Task prompt:
First find the line with "def relocationCounted (moving" in the entries below, then set down exactly every line through the line with "rw [superRewritten, superOf_setSuper, if_pos", that line included.

▬▬▬▬▬▬▬▬▬▬

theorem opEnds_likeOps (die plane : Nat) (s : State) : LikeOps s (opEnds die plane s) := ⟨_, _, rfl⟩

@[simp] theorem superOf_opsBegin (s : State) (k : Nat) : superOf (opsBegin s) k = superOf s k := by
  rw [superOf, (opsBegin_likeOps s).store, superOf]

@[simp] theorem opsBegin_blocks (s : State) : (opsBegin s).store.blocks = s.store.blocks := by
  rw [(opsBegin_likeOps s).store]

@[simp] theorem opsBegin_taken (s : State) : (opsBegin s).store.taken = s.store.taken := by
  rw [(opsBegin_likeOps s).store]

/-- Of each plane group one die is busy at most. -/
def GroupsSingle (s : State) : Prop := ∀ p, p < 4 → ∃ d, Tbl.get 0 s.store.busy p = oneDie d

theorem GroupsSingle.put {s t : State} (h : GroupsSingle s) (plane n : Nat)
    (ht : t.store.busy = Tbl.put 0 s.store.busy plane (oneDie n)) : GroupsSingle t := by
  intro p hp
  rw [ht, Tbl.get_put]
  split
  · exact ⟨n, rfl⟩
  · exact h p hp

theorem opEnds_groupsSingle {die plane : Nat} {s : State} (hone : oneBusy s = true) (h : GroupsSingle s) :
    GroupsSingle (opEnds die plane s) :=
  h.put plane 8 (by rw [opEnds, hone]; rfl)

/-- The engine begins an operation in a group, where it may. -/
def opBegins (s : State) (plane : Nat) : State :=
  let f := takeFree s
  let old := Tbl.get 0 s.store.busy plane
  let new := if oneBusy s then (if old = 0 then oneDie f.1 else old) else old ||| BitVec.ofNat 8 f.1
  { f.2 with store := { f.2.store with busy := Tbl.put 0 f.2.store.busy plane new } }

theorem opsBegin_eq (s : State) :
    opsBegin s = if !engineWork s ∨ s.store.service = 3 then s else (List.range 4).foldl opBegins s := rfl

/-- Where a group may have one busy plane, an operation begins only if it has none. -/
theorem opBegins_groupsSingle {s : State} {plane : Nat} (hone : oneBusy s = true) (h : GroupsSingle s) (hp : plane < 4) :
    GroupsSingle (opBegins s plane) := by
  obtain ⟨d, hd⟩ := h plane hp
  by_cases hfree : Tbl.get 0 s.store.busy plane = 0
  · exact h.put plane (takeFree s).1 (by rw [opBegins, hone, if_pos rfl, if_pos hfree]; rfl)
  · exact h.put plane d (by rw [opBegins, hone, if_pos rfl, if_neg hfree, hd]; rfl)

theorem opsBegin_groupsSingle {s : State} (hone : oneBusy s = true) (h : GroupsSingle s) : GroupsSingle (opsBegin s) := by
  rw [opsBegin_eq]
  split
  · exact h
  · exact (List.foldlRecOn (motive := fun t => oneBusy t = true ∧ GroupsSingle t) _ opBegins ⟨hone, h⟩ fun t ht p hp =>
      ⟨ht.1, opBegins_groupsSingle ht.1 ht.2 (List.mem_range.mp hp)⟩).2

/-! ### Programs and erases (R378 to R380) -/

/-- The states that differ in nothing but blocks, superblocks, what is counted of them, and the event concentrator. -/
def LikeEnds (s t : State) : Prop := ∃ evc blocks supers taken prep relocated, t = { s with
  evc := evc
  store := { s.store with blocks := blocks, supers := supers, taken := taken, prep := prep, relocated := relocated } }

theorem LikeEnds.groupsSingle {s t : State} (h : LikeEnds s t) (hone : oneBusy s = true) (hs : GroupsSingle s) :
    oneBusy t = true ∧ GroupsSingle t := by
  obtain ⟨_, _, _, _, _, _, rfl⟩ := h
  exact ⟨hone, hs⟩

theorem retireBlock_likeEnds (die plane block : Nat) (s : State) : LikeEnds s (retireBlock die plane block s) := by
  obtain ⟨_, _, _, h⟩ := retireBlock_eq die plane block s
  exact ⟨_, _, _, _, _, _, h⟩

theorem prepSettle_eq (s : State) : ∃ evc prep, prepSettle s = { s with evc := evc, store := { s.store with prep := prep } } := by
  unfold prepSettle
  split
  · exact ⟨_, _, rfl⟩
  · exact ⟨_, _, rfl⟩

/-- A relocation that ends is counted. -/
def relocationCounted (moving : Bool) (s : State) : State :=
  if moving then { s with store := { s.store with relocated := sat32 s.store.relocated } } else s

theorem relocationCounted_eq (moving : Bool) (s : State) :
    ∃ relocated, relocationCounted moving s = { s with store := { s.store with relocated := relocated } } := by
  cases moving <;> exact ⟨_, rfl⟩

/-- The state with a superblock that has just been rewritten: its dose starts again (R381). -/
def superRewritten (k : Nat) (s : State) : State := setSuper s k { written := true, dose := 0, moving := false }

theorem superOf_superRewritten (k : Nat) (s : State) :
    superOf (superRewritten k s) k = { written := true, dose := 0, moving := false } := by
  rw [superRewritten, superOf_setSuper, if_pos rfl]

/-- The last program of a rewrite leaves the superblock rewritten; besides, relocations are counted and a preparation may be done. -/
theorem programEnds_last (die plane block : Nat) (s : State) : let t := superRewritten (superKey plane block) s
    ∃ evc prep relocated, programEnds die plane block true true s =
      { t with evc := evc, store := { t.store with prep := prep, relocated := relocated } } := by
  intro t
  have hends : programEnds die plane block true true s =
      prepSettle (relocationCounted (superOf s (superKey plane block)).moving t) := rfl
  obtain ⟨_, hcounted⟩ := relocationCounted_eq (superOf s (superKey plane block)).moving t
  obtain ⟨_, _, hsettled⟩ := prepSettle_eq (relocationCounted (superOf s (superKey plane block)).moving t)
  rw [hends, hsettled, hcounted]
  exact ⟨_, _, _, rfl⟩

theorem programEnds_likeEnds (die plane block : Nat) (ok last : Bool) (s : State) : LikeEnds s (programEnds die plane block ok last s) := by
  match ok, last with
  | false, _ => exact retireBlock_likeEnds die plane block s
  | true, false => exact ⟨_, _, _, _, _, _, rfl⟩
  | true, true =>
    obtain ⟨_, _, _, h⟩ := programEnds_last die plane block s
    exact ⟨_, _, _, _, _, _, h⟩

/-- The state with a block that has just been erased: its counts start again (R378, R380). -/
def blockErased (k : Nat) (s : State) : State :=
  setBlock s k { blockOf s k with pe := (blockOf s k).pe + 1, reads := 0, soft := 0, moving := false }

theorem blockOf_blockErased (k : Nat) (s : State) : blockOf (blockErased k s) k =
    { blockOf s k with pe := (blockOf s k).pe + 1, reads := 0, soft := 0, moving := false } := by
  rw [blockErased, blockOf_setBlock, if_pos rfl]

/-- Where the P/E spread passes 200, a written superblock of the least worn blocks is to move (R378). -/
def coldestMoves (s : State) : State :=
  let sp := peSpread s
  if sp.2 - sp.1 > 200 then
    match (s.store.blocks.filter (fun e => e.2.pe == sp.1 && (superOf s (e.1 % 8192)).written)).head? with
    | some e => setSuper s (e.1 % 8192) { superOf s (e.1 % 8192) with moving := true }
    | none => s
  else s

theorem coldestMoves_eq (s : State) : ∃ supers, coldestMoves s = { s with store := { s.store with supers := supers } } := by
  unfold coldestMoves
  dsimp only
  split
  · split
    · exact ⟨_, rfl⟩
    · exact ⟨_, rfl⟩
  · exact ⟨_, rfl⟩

▬▬▬▬▬▬▬▬▬▬

Solution:
def relocationCounted (moving : Bool) (s : State) : State :=
  if moving then { s with store := { s.store with relocated := sat32 s.store.relocated } } else s

theorem relocationCounted_eq (moving : Bool) (s : State) :
    ∃ relocated, relocationCounted moving s = { s with store := { s.store with relocated := relocated } } := by
  cases moving <;> exact ⟨_, rfl⟩

/-- The state with a superblock that has just been rewritten: its dose starts again (R381). -/
def superRewritten (k : Nat) (s : State) : State := setSuper s k { written := true, dose := 0, moving := false }

theorem superOf_superRewritten (k : Nat) (s : State) :
    superOf (superRewritten k s) k = { written := true, dose := 0, moving := false } := by
  rw [superRewritten, superOf_setSuper, if_pos rfl]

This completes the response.